She was waiting for a therapy session with the said doctor. Apparently, it is necessary for young idols to go through it for stable mental health. Nona couldn't agree more taking into account what she was going through herself at present. Nona was familiar with this, her regular visits a few years back were crystal clear in her head.

She leaned back on the chair taking a look around the room. It was very peaceful and pastel vibed with plants around the room. There was a large mirror on one side of the wall and a huge window on another one. Looking towards the mirror Nona noticed her pale skin and dark dead eyes. Standing up she walked towards the mirror and stood in front of it. Staring at her own reflection she mumbled "how could I turn into someone like this"

Unknowing to her there was someone on the other side of the room who touched her image on the mirror crying himself to guilt.

'How could I let you be like this he thought as tears rolled down his cheek.

Dr.Kim entered the room, and Nona hurriedly turned around flashing the older lady a small smile.

"Sit down Nona, make yourself comfortable"

Nona sat back down on the chair she was sitting on and Dr. Kim sat in front of her with a peaceful smile. Nona felt really calm looking at the older lady

"So should we start?" She asked making sure the little girl in front of her was not even slightly uncomfortable.

Nona nodded her head calming down her jitters. Her hands were shaking so she held them tight together to stop them from shaking. It didn't go unnoticed by the doctor.

"You don't have to be scared at all honey. I'm here to help you, the way you want. You can tell me anything and everything. I know there are a lot of things going around in your head and a lot of things that you have kept locked up in that heart of yours " she calmly spoke

"You wanted someone who could listen to you right, so I'm here. Open up your heart to me, with no hesitation. Think of me as your close person. Who is the first person that comes to your mind with whom you can share everything about yourself?" She questioned the young girl.

"Mom" Nona replied in a tiny voice.

"Lovely, then did you talk to your mom about what's going on?" Kim asked unknowingly.

"She's no more," Nona said in a soft voice that almost sounded like a whisper but the lady in front of her caught it.

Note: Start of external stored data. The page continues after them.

theorem TimingDerived.of_timing {w : PendingWrite} (t : State) (hf : w.field ∈ timingFields) :
    TimingDerived (Machine.fieldWrite w t) := by
  rw [fieldWrite_of_timing t hf]
  exact timingDerived_validateAndApply _

/-- A store outside the CRTC fields leaves the timing side derived. -/
theorem TimingDerived.setField {t : State} (h : TimingDerived t) {f : Field} (v : Word) (hf : f ∉ timingFields) :
    TimingDerived (setField t f v) := by
  have htime : timingsOf (t.regs.put f v) = timingsOf t.regs := timingsOf_put _ _ hf
  have hok : timingOk (t.regs.put f v) = timingOk t.regs := by rw [timingOk, timingOk, htime]
  exact ⟨by simp [hok, h.valid], by simp [hok, h.armed], by simp [hok, htime, h.geometry]⟩

theorem TimingDerived.fieldWrite {t : State} (h : TimingDerived t) (w : PendingWrite) :
    TimingDerived (fieldWrite w t) := by
  obtain ⟨v, ⟨hf, hw⟩ | ⟨hf, _⟩ | ⟨_, hf, hw⟩⟩ := fieldWrite_by_kind w t
  · rw [hw]
    obtain ⟨hvalid, harmed, hgeometry⟩ := h.setField v (not_mem_timingFields_of_irq hf)
    exact ⟨hvalid, harmed, hgeometry⟩
  · exact .of_timing t hf
  · rw [hw]
    exact h.setField v hf

/-! ### The container write -/

theorem registerWrites_slots (c : Config) (off : Nat) (data mask : Word) :
    registerWrites c off data mask = (c.slots.filter (slotSelected off mask)).map (slotWrite data mask) := by
  rw [registerWrites_eq, containerWrites_eq]

theorem mem_registerWrites {c : Config} {off : Nat} {data mask : Word} {w : PendingWrite} :
    w ∈ registerWrites c off data mask ↔
      ∃ e ∈ c.slots, slotSelected off mask e = true ∧ slotWrite data mask e = w := by
  simp [registerWrites_slots, and_assoc]

theorem slotWrite_mem_registerWrites {c : Config} {off : Nat} {data mask : Word} {e : Slot} (he : e ∈ c.slots)
    (hsel : slotSelected off mask e = true) : slotWrite data mask e ∈ registerWrites c off data mask :=
  mem_registerWrites.mpr ⟨e, he, hsel, rfl⟩

theorem registerWrites_fields_nodup {c : Config} (h : c.wellFormed = true) (off : Nat) (data mask : Word) :
    ((registerWrites c off data mask).map PendingWrite.field).Nodup := by
  rw [registerWrites_slots, List.map_map]
  exact (slots_fields_nodup h).sublist (List.filter_sublist.map Slot.field)

theorem regWrite_unmapped {s : State} {off : Nat} (data mask : Word) (h : ∀ e ∈ s.cfg.slots, e.off ≠ off) :
    regWrite off data mask s = s := by
  rw [regWrite, registerWrites_eq, containerWrites_unmapped h]
  rfl

/-- A step of the IDLE block that serves a register write is the container write. -/
theorem step_regWrite {s : State} {off : Nat} {data mask : Word} {rest : List HostAction} (hp : s.passes = [])
    (hi : s.inputs = .regWrite off data mask :: rest) :
    step s = .next (regWrite off data mask { s with inputs := rest }) :=
  step_of_idle hp hi

section
variable {s : State} {off : Nat} {data mask : Word}

/-- What every field write leaves alone, a container write that starts no pass leaves alone. -/
theorem regWrite_frame (h : StartsNothing s.cfg.slots off data mask) {α : Type} (g : State → α)
    (hg : ∀ w t, g (fieldWrite w t) = g t) : g (regWrite off data mask s) = g s := by
  rw [regWrite_quiet h]
  exact foldl_fieldWrite_frame g hg _ s

theorem regWrite_get_selected (hwf : s.cfg.wellFormed = true) (h : StartsNothing s.cfg.slots off data mask) {e : Slot}
    (he : e ∈ s.cfg.slots) (hsel : slotSelected off mask e = true) :
    (regWrite off data mask s).regs.get e.field = (fieldWrite (slotWrite data mask e) s).regs.get e.field := by
  rw [regWrite_quiet h]
  exact foldl_fieldWrite_self (w := slotWrite data mask e) (registerWrites_fields_nodup hwf off data mask)
    (slotWrite_mem_registerWrites he hsel) s

/-- R121, R122: a selected field takes its bits of the data under its bits of the mask. -/
theorem regWrite_get_merge (hwf : s.cfg.wellFormed = true) (h : StartsNothing s.cfg.slots off data mask) {e : Slot}
    (he : e ∈ s.cfg.slots) (hsel : slotSelected off mask e = true) (hf : e.field ≠ .irqStat) :
    (regWrite off data mask s).regs.get e.field =
      ((s.regs.get e.field &&& ~~~(mask >>> e.lo)) ||| ((data >>> e.lo) &&& (mask >>> e.lo))) &&& ones e.width := by
  rw [regWrite_get_selected hwf h he hsel, ← merge_and_ones, width_of_slot he]
  exact (fieldWrite_get_self (w := slotWrite data mask e) s hf).trans (by rw [slotWrite, width_of_slot he])

/-- R125: a selected `IRQ_STAT` loses the bits written 1. -/
theorem regWrite_irqStat (hwf : s.cfg.wellFormed = true) (h : StartsNothing s.cfg.slots off data mask) {e : Slot}
    (he : e ∈ s.cfg.slots) (hsel : slotSelected off mask e = true) (hf : e.field = .irqStat) :
    (regWrite off data mask s).regs.irqStat =
      s.regs.irqStat &&& ~~~((data >>> e.lo) &&& (mask >>> e.lo) &&& ones e.width) := by
  have hget := regWrite_get_selected hwf h he hsel
  rw [hf] at hget
  rw [← and_ones_and_and_ones]
  exact hget.trans (fieldWrite_irqStat_self s hf)

/-- R121: a field with no selected bit stays. -/
theorem regWrite_get_unselected (hwf : s.cfg.wellFormed = true) (h : StartsNothing s.cfg.slots off data mask) {e : Slot}
    (he : e ∈ s.cfg.slots) (hsel : slotSelected off mask e = false) :
    (regWrite off data mask s).regs.get e.field = s.regs.get e.field := by
  rw [regWrite_quiet h]
  refine foldl_fieldWrite_other _ _ _ fun w hw hf => ?_
  obtain ⟨x, hx, hxsel, rfl⟩ := mem_registerWrites.mp hw
  rw [eq_of_slot_field hwf hx he hf, hsel] at hxsel
  cases hxsel

theorem regWrite_levelSent (h : StartsNothing s.cfg.slots off data mask) {e : Slot} (he : e ∈ s.cfg.slots)
    (hsel : slotSelected off mask e = true) (hf : e.field ∈ irqFields) : LevelSent s (regWrite off data mask s) := by
  rw [regWrite_quiet h]
  exact foldl_fieldWrite_since (Q := fun t => s.trace <+: t.trace) (fun w t ht => ht.trans (fieldWrite_trace w t))
    (fun w _ ht => ht.fieldWrite w) (fun _ ht => .of_irq hf ht) (slotWrite_mem_registerWrites he hsel) List.prefix_rfl

theorem regWrite_timingDerived (h : StartsNothing s.cfg.slots off data mask) {e : Slot} (he : e ∈ s.cfg.slots)
    (hsel : slotSelected off mask e = true) (hf : e.field ∈ timingFields) :
    TimingDerived (regWrite off data mask s) := by
  rw [regWrite_quiet h]
  exact foldl_fieldWrite_since (Q := fun _ => True) (fun _ _ _ => trivial) (fun w _ ht => ht.fieldWrite w)
    (fun t _ => .of_timing t hf) (slotWrite_mem_registerWrites he hsel) trivial

theorem regWrite_plain (h : StartsNothing s.cfg.slots off data mask)
    (hplain : ∀ e ∈ s.cfg.slots, slotSelected off mask e = true → e.field ∉ irqFields ∧ e.field ∉ timingFields) :
    regWrite off data mask s = { s with regs := (regWrite off data mask s).regs } := by
  rw [regWrite_quiet h]
  refine foldl_fieldWrite_plain s fun w hw => ?_
  obtain ⟨e, he, hsel, rfl⟩ := mem_registerWrites.mp hw
  exact hplain e he hsel

end

/-- Settles O30: the write is a run of writes of different fields, so each field ends as its own write leaves it, and a
level or a timing that one write has brought up to date stays so. -/
theorem containerWriteReachesItsFields : Obligations.ContainerWriteReachesItsFields := by
  rintro s _ off data mask hwf rfl
  refine ⟨?_, fun h => regWrite_unmapped data mask h, fun h => ⟨?_, fun e he hsel hf => regWrite_get_merge hwf h he hsel hf,
    fun e he hsel hf => regWrite_irqStat hwf h he hsel hf, fun e he hsel => regWrite_get_unselected hwf h he hsel,
    fun e he hsel hf => ?_, fun e he hsel hf => ?_, regWrite_plain h, regWrite_frame h State.pc fieldWrite_pc,
    regWrite_frame h State.vram fieldWrite_vram, regWrite_frame h State.passes fieldWrite_passes,
    regWrite_frame h State.depth fieldWrite_depth, regWrite_frame h State.faulted fieldWrite_faulted,
    regWrite_frame h State.cfg fieldWrite_cfg, regWrite_frame h State.inputs fieldWrite_inputs,
    regWrite_frame h State.replies fieldWrite_replies, regWrite_frame h State.draws fieldWrite_draws⟩⟩
  · rintro w rest hp hi rfl
    exact step_regWrite hp hi
  · rw [regWrite_quiet h, registerWrites_slots, List.foldl_map]
  · obtain ⟨hlevel, hsent⟩ := regWrite_levelSent h he hsel hf
    exact ⟨hlevel, hsent⟩
  · obtain ⟨hvalid, harmed, hgeometry⟩ := regWrite_timingDerived h he hsel hf
    exact ⟨hvalid, harmed, hgeometry⟩

/-! ### The request flag -/

/-- R127: the test is on the stored flag. -/
theorem startsPass_request (v m : Word) (t : State) : startsPass ⟨.dlReq, v, m⟩ t = (t.regs.dlReq == 1) := rfl

/-- A write of the request flag stores the merged flag and nothing else. -/
theorem fieldWrite_request (v m : Word) (s : State) : fieldWrite ⟨.dlReq, v, m⟩ s =
    { s with regs := { s.regs with
        dlReq := (((s.regs.dlReq.setWidth 32 : Word) &&& ~~~m) ||| (v &&& m)).setWidth 1 } } := rfl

"I'm so sorry honey" Dr. Kim stood up embracing the girl in a warm hug. She could feel the pain of the young girl. Feeling her motherly instincts towards the girl she patted her head to soothe her pain.

"I cannot really replace your mom but today let me be at her place just think of me as your mom and let me help you," she said sitting back down on her chair after giving Nona a glass of water. Nona nodded her head as she really wanted to get these toxic thoughts out of her chest.

"Okay then we'll start alright," Dr.Kim said "so first you have to answer some of my questions honestly okay"

Nona hesitated thinking what if it goes wrong and she starts hating her too, dr. Kim saw that said "trust me, honey, I'm here to help. Nothing you say today here will change my opinion about you. I know that you are a very kind-hearted soul with a beautiful heart who's just going through a time like any other person. So just be open"

Nona nodded her head after a few seconds. Dr.Kim gives her an encouraging smile.

"Good," she said "so what do you feel like these days honey? Happy, sad, bored, not interested in anything, like how will you describe your current way of feeling about your life?"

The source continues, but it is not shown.